Lest I seem disrespectful to some of my more distinguished friends, I must hasten to put my proposition into context. I commence with a contention that arbitration is not a process at law. Nor is it in private ouster of the jurisdiction of any national court or other manifestation of the nation state. I have argued in the past that Arbitration is not a derogation of the Sovereign Power of the Nation State. None of these.

I argue that it is simply the agreement of two parties in execution. The only rules that govern the process are those the parties agree and the inexorable rules of logic. The latter are mandatory, but mandatory rules of logic, not mandatory rules of law. I’m not suggesting that the arbitrators or the parties are free to behave illegally. The law of the place (not necessarily the seat) will prohibit violence, for example.
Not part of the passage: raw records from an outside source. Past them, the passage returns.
/-- No partner joins ports that do not fail. -/
theorem State.joinPartners_passing {set : List (Fin 32)} (pass : ∀ p ∈ set, (s.compute p).cls ≠ .fail) (n : Nat) :
    s.joinPartners n set = set := by
  have none_ : (allPorts.filter fun q => decide (q ∉ set) && s.judgeable q && s.namesPartner set q) = [] := by
    refine List.filter_eq_nil_iff.mpr fun q _ => ?_
    have unnamed : s.namesPartner set q = false := by
      refine List.any_eq_false.mpr fun p mem => ?_
      rw [decide_eq_false (pass p mem), Bool.false_and]
      nofun
    rw [unnamed, Bool.and_false]
    nofun
  cases n with
  | zero => rfl
  | succ n => rw [State.joinPartners, none_]

theorem Port.neighbor_accept (pr : Params) (pt : Port) : (pt.accept pr).neighbor = pt.neighbor := by
  unfold Port.accept
  split
  · rfl
  · unfold Port.enterReadyWait
    dsimp only
    split <;> rfl

/-- A port judged without a FAIL is accepted at its first computation, and else keeps all but its record. -/
theorem Port.act_passing {base : BaseFields} {pr : Params} {first : Bool} {p : Fin 32} {pt : Port}
    (pass : pt.verdict.cls ≠ .fail) (made : pt.verdict.cls ≠ .none) :
    pt.act base pr first p = if first then pt.accept pr else pt := by
  unfold Port.act
  split
  · contradiction
  · rfl
  · rfl
  · contradiction

/-- Ports judged without a FAIL are all that a trigger changes. -/
theorem State.port_trigger_pass (closed : s.plan.state = .closed) {selected : Fin 32 → Bool}
    (pass : ∀ p, s.judgedFirst selected p = true → (s.compute p).cls ≠ .fail) (q : Fin 32) :
    (s.trigger selected).port q = if s.judgedFirst selected q then
        if s.verdictDue q then Port.accept s.params { s.port q with verdict := s.compute q }
        else { s.port q with verdict := s.compute q }
      else s.port q := by
  have nodup : (allPorts.filter (s.judgedFirst selected)).Nodup := (List.nodup_finRange 32).filter _
  have joined : s.joinPartners 32 (allPorts.filter (s.judgedFirst selected)) = allPorts.filter (s.judgedFirst selected) :=
    State.joinPartners_passing (fun p mem => pass p (List.mem_filter.mp mem).2) 32
  have once (q : Fin 32) : (s.verdictPass (allPorts.filter (s.judgedFirst selected))).port q =
      if s.judgedFirst selected q then
        if s.verdictDue q then Port.accept s.params { s.port q with verdict := s.compute q }
        else { s.port q with verdict := s.compute q }
      else s.port q := by
    rw [State.port_verdictPass (joined.symm ▸ nodup), joined]
    have member : q ∈ allPorts.filter (s.judgedFirst selected) ↔ s.judgedFirst selected q = true := by simp [allPorts]
    by_cases judged : s.judgedFirst selected q = true
    · rw [if_pos (member.mpr judged), if_pos judged, Port.act_passing (pass q judged) (s.cls_compute q)]
    · rw [if_neg (member.not.mpr judged), if_neg judged]
  have unreported : reportMade s (s.verdictPass (allPorts.filter (s.judgedFirst selected))) = false := by
    refine List.any_eq_false.mpr fun p _ => ?_
    have neighbor : ((s.verdictPass (allPorts.filter (s.judgedFirst selected))).port p).neighbor = (s.port p).neighbor := by
      rw [once]
      split
      · split
        · exact Port.neighbor_accept ..
        · rfl
      · rfl
    rw [State.currentPeer, State.currentPeer, neighbor]
    simp
  rw [State.trigger_closed closed]
  have whole : State.verdictPasses 33 s (allPorts.filter (s.judgedFirst selected)) =
      if allPorts.filter (s.judgedFirst selected) = [] then s
      else s.verdictPass (allPorts.filter (s.judgedFirst selected)) := by
    cases set : allPorts.filter (s.judgedFirst selected) with
    | nil => rfl
    | cons p rest =>
      rw [set] at unreported
      rw [if_neg nofun, State.verdictPasses]
      rw [unreported, if_neg Bool.false_ne_true]
  rw [whole]
  split
  · next none_ =>
    have left_ : ¬ s.judgedFirst selected q = true := List.filter_eq_nil_iff.mp none_ q (List.mem_finRange q)
    rw [if_neg left_]
  · exact once q

end

/-! ## Judgements read the plan, the parameters and the neighbor records -/

section
variable {s t : State} (plan : t.plan = s.plan) (params : t.params = s.params)
  (neighbors : ∀ q, (t.port q).neighbor = (s.port q).neighbor)

include plan params neighbors

theorem State.judge_congr (p : Fin 32) (h : Held) (attempt : BitVec 32) : t.judge p h attempt = s.judge p h attempt := by
  have expected : ∀ q, t.expected q = s.expected q := fun q => by rw [State.expected, State.expected, plan]
  have peers : ∀ q, t.currentPeer q = s.currentPeer q := fun q => by rw [State.currentPeer, State.currentPeer, neighbors]
  have duplicate : t.duplicatePartner p = s.duplicatePartner p := by
    simp only [State.duplicatePartner, neighbors, peers]
  have swap : t.swapPartner p = s.swapPartner p := by simp only [State.swapPartner, expected, peers]
  have holds : t.codeHolds p h = s.codeHolds p h := by
    funext c
    simp only [State.codeHolds, expected, neighbors, duplicate, swap, params, plan]
  have codes : t.codes p h = s.codes p h := by simp only [State.codes, expected, holds]
  simp only [State.judge, State.partner, codes, duplicate, swap, plan]

end

end Sys2Proof.Machine

/-! SUPPORT. PORT_RELEASE (R53). -/

namespace Sys2Proof.Machine

/-! ## The request -/

theorem State.answer_portRelease (s : State) (tag : Byte) (ports : BitVec 32) : s.answer ⟨tag, 0x08, byte4 ports.toNat⟩ =
    takes (((allPorts.filter (s.releases ports)).foldl State.release s).verdicts s fun _ => false) .ok
      (byte4 (portMask (s.releases ports)).toNat) := by
  have read : BitVec.ofNat 32 (numberAt (byte4 ports.toNat) 0 4) = ports := by
    rw [numberAt, byte4, List.drop_zero, List.take_of_length_le (Nat.le_of_eq (numberBytes_length 4 _))]
    exact ofNat_readNumber ports rfl
  rw [s.answer_of_known rfl rfl]
  change s.takePortRelease (byte4 ports.toNat) = _
  unfold State.takePortRelease
  rw [read]

theorem State.releases_iff {s : State} {ports : BitVec 32} {p : Fin 32} :
    s.releases ports p = true ↔ ports.getLsbD p.val = true ∧ (s.port p).state.name = .held := by
  rw [State.releases, Bool.and_eq_true, decide_eq_true_iff]
  exact Iff.rfl

theorem portMask_none {test : Fin 32 → Bool} (none_ : ∀ p, test p = false) : portMask test = 0 := by
  refine BitVec.eq_of_getLsbD_eq fun i below => ?_
  rw [show (portMask test).getLsbD i = test ⟨i, below⟩ from portMask_getLsbD test ⟨i, below⟩, none_]
  simp

theorem portMask_single {test : Fin 32 → Bool} {p : Fin 32} (only : ∀ q, test q = true ↔ q = p) :
    (portMask test).toNat = 2 ^ p.val := by
  have mask : portMask test = BitVec.twoPow 32 p.val := by
    refine BitVec.eq_of_getLsbD_eq fun i below => ?_
    rw [show (portMask test).getLsbD i = test ⟨i, below⟩ from portMask_getLsbD test ⟨i, below⟩, Bool.eq_iff_iff, only]
    simp [Fin.ext_iff, below, eq_comm]
  rw [mask, BitVec.toNat_twoPow_of_lt p.isLt]

theorem filter_allPorts_single {test : Fin 32 → Bool} {p : Fin 32} (only : ∀ q, test q = true ↔ q = p) :
    allPorts.filter test = [p] := by
  have same : test = fun q => q == p := funext fun q => by rw [Bool.eq_iff_iff, only, beq_iff_eq]
  have once : (List.finRange 32).count p = 1 := List.count_eq_one_of_mem (List.nodup_finRange 32) (List.mem_finRange p)
  rw [same, allPorts, List.filter_beq, once]
  rfl

/-- The frame of a PORT_RELEASE. -/
abbrev releaseFrame (tag : Byte) (ports : BitVec 32) : Frame := ⟨tag, 0x08, byte4 ports.toNat⟩

/-- The end of a PORT_RELEASE that releases port `p` alone. -/
def State.released (s : State) (tag : Byte) (ports : BitVec 32) (p : Fin 32) : State :=
  s.answered ((s.hunt.release p).verdicts s.hunt fun _ => false) (releaseFrame tag ports) (byte4 (2 ^ p.val))

section
variable {s : State} {tag : Byte} {ports : BitVec 32} {p : Fin 32}

theorem State.exec_portRelease (ready : s.ready) (selected_ : ports.getLsbD p.val = true) (held : (s.port p).state.name = .held)
    (alone : ∀ q : Fin 32, q ≠ p → ports.getLsbD q.val = true → (s.port q).state.name ≠ .held) :
    exec (.portRelease tag ports) s = .next (s.released tag ports p) := by
  have only (q : Fin 32) : s.hunt.releases ports q = true ↔ q = p := by
    rw [State.releases_iff]
    refine ⟨fun ⟨mem, at_⟩ => not_not.mp fun other => alone q other mem at_, fun here => ?_⟩
    subst here
    exact ⟨selected_, held⟩
  have answer := s.hunt.answer_portRelease tag ports
  rw [filter_allPorts_single only, portMask_single only] at answer
  exact congrArg Host.Outcome.next (State.takeWhole_answered ready answer)

theorem State.mli_released (ready : s.ready) :
    (s.released tag ports p).mli = (s.replying tag 0x08 .ok (byte4 (2 ^ p.val))).mli :=
  State.mli_answered ready ((State.Only.release s.hunt p).trans (.verdicts _ s.hunt fun _ => false)).mli

theorem State.plan_released (s : State) (tag : Byte) (ports : BitVec 32) (p : Fin 32) : (s.released tag ports p).plan = s.plan :=
  ((State.Only.release s.hunt p).trans (.verdicts _ s.hunt fun _ => false)).plan

theorem State.otherPortsKept_released (ready : s.ready) : s.otherPortsKept (s.released tag ports p) p := fun q other low =>
  State.port_answered_other ready (.release s.hunt p) ((State.AtPort.release s.hunt p).others q other) low _

/-- A release that starts no verdict is seen at its port alone. -/
theorem State.released_alone (ready : s.ready) (alone : s.hunt.Alone (s.hunt.release p) p)
    (kept : (s.port p).state.bearing = true → ((s.hunt.release p).port p).state.bearing = true) :
    Port.sameButTx ((s.hunt.release p).port p) ((s.released tag ports p).port p)
      ∧ (∀ q : Fin 32, q ≠ p → (s.released tag ports p).port q = s.port q)
      ∧ (s.released tag ports p).plan = s.plan ∧ (s.released tag ports p).monitor = (s.hunt.release p).monitor := by
  have quiet : ((s.hunt.release p).verdicts s.hunt fun _ => false) = s.hunt.release p := alone.verdicts ready.2.2
  unfold State.released
  rw [quiet]
  refine ⟨?_, fun q other => State.port_answered_same ready alone.only (alone.at_.others q other), alone.only.plan, rfl⟩
  rw [State.port_answered]
  exact concludePort_sameButTx kept

end

end Sys2Proof.Machine

/-! SUPPORT. What a released port goes on to (R38, R40, R53). -/

namespace Sys2Proof.Machine

/-! ## Entries -/

/-- What a port entering READY_WAIT holds (R40, R41). -/
theorem Port.enterReadyWait_fields (pt : Port) :
    pt.enterReadyWait.state = (if pt.neighbor.ready then .active else .verify .readyWait)
      ∧ pt.enterReadyWait.ready = true ∧ pt.enterReadyWait.verdict = pt.verdict
      ∧ pt.enterReadyWait.stageTimer = (if pt.neighbor.ready then .stopped else pt.stageTimer)
      ∧ pt.enterReadyWait.neighbor = pt.neighbor ∧ pt.enterReadyWait.burst = pt.burst
      ∧ pt.enterReadyWait.counters.successes =
        if pt.neighbor.ready then bump pt.counters.successes else pt.counters.successes := by
  unfold Port.enterReadyWait
  dsimp only
  cases pt.neighbor.ready with
  | true => exact ⟨rfl, rfl, rfl, rfl, rfl, rfl, rfl⟩
  | false => exact ⟨rfl, rfl, rfl, rfl, rfl, rfl, rfl⟩

theorem PortState.bearing_ready (ready : Bool) : (if ready then PortState.active else .verify .readyWait).bearing = true := by
  cases ready <;> rfl

theorem Burst.probe_started (k : Fin 8) :
    Burst.started.probes.get k = { Probe.reset with status := if k = 0 then .waiting else .unrequested } := by
  revert k
  decide

/-- VERIFY with a verdict due. -/
def Port.enterDue (pr : Params) (pt : Port) : Port :=
  { pt with state := .verify (.planWait false), stageTimer := armMs pr.verifyTimeout }

section
variable {s : State} {p : Fin 32} {next : NextStep}

theorem State.release_verify (at_ : (s.port p).state = .held .verify next) : s.release p =
    s.modPort p fun pt => Port.enterReadyWait { pt with stageTimer := armMs s.params.verifyTimeout } := by
  unfold State.release
  rw [at_]

theorem State.release_align (at_ : (s.port p).state = .held .align next) : s.release p = s.enterVerify p := by
  unfold State.release
  rw [at_]

theorem State.release_sideband (at_ : (s.port p).state = .held .sideband next) :
    s.release p = s.goOn p (s.nextAfterSideband p) := by
  unfold State.release
  rw [at_]

theorem State.goOn_unused (unused : s.plan.state = .closed ∧ (s.expected p).kind = .unused) :
    s.goOn p (s.nextAfterSideband p) = s.enterVerify p := by
  rw [State.nextAfterSideband, if_pos unused]
  rfl

theorem State.goOn_used (used : ¬ (s.plan.state = .closed ∧ (s.expected p).kind = .unused)) :
    s.goOn p (s.nextAfterSideband p) = s.enterLaneLock p := by
  rw [State.nextAfterSideband, if_neg used]
  rfl

theorem State.enterVerify_open (open_ : s.plan.state ≠ .closed) : s.enterVerify p = s.modPort p fun pt =>
    { pt with state := .verify (.planWait false), stageTimer := .paused (s.params.verifyTimeout * Config.tuPerMs) } :=
  State.modPort_congr (Port.enterVerify_open (decide_eq_false open_))

theorem State.enterVerify_mask (closed : s.plan.state = .closed) (used : (s.expected p).kind ≠ .unused) : s.enterVerify p =
    s.modPort p fun pt => Port.enterMaskWait { pt with stageTimer := .running (s.params.verifyTimeout * Config.tuPerMs) } :=
  State.modPort_congr (Port.enterVerify_judged (decide_eq_true closed) (decide_eq_false used))

/-- A port whose record is UNUSED has its verdict due as it enters VERIFY (R32, R38). -/
theorem State.enterVerify_due (closed : s.plan.state = .closed) (unused : (s.expected p).kind = .unused) : s.enterVerify p =
    s.modPort p (Port.enterDue s.params) := by
  refine State.modPort_congr ?_
  rw [decide_eq_true closed, decide_eq_true unused]
  rfl

/-- LANE_LOCK with every lane fenced (R36). -/
theorem State.enterLaneLock_fenced (all : (s.port p).fenceMask = 15) : s.enterLaneLock p =
    (s.modPort p (Port.enterLaneLock s.params)).fail p .noLanes 2 none := by
  have lane (l : Fin 4) : (((s.modPort p (Port.enterLaneLock s.params)).port p).lane l).state = .fenced := by
    rw [State.port_modPort_self]
    refine (congrArg Lane.state (Table.get_mapFin ..)).trans ?_
    rw [Port.fence_of_fenceMask all, Lane.enterLaneLock, if_pos rfl]
  exact State.examineLanes_none (by rw [State.port_modPort_self]; rfl) (fun l => by rw [lane]; rfl)
    fun l => by rw [Port.good, lane]; rfl

theorem Port.lane_enterLaneLock (pr : Params) (pt : Port) (l : Fin 4) :
    ((pt.enterLaneLock pr).lane l).state = if pt.fence l then .fenced else .locking := by
  refine (congrArg Lane.state (Table.get_mapFin ..)).trans ?_
  unfold Lane.enterLaneLock
  split <;> rfl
I have known very senior lawyers, accustomed to administering oaths to witnesses, continuing to do so, illegally, in countries where the oath is not sanctioned. (Question for the enthusiastic: Would the illegal administration of an oath affect the validity of an Award?)

Generally law becomes an issue only when one or other party invokes it by requesting State intervention. The Sovereign Power was never derogated. It remained, awaiting initiation by a complainant or in pursuit of the so-called enforcement of an Award. I argue that an action for enforcement is no different from any other action to give effect to an agreement frustrated by one or other party. No different in principle, that is. Legislation in many countries allows for many of the steps of proceedings in contract to be bypassed. I say that is a valid approach because the steps so bypassed have been resolved by the will of the parties. Provided the Arbitration has been conducted fairly and as the parties intended, the Arbitrator’s findings of fact are findings on behalf of the parties. The Court doesn’t need to go into then because they aren’t in issue any more.

What is mandatory is that the Arbitration be conducted fairly and in accordance with the intention of the parties, but it isn’t a Rule of Law, it’s a logical conclusion of the arbitral agreement. Some provisions of legislation are mandatory by law, but they’re not international rules, they have jurisdictional limits.

I think that’s enough provocation for now, don’t you?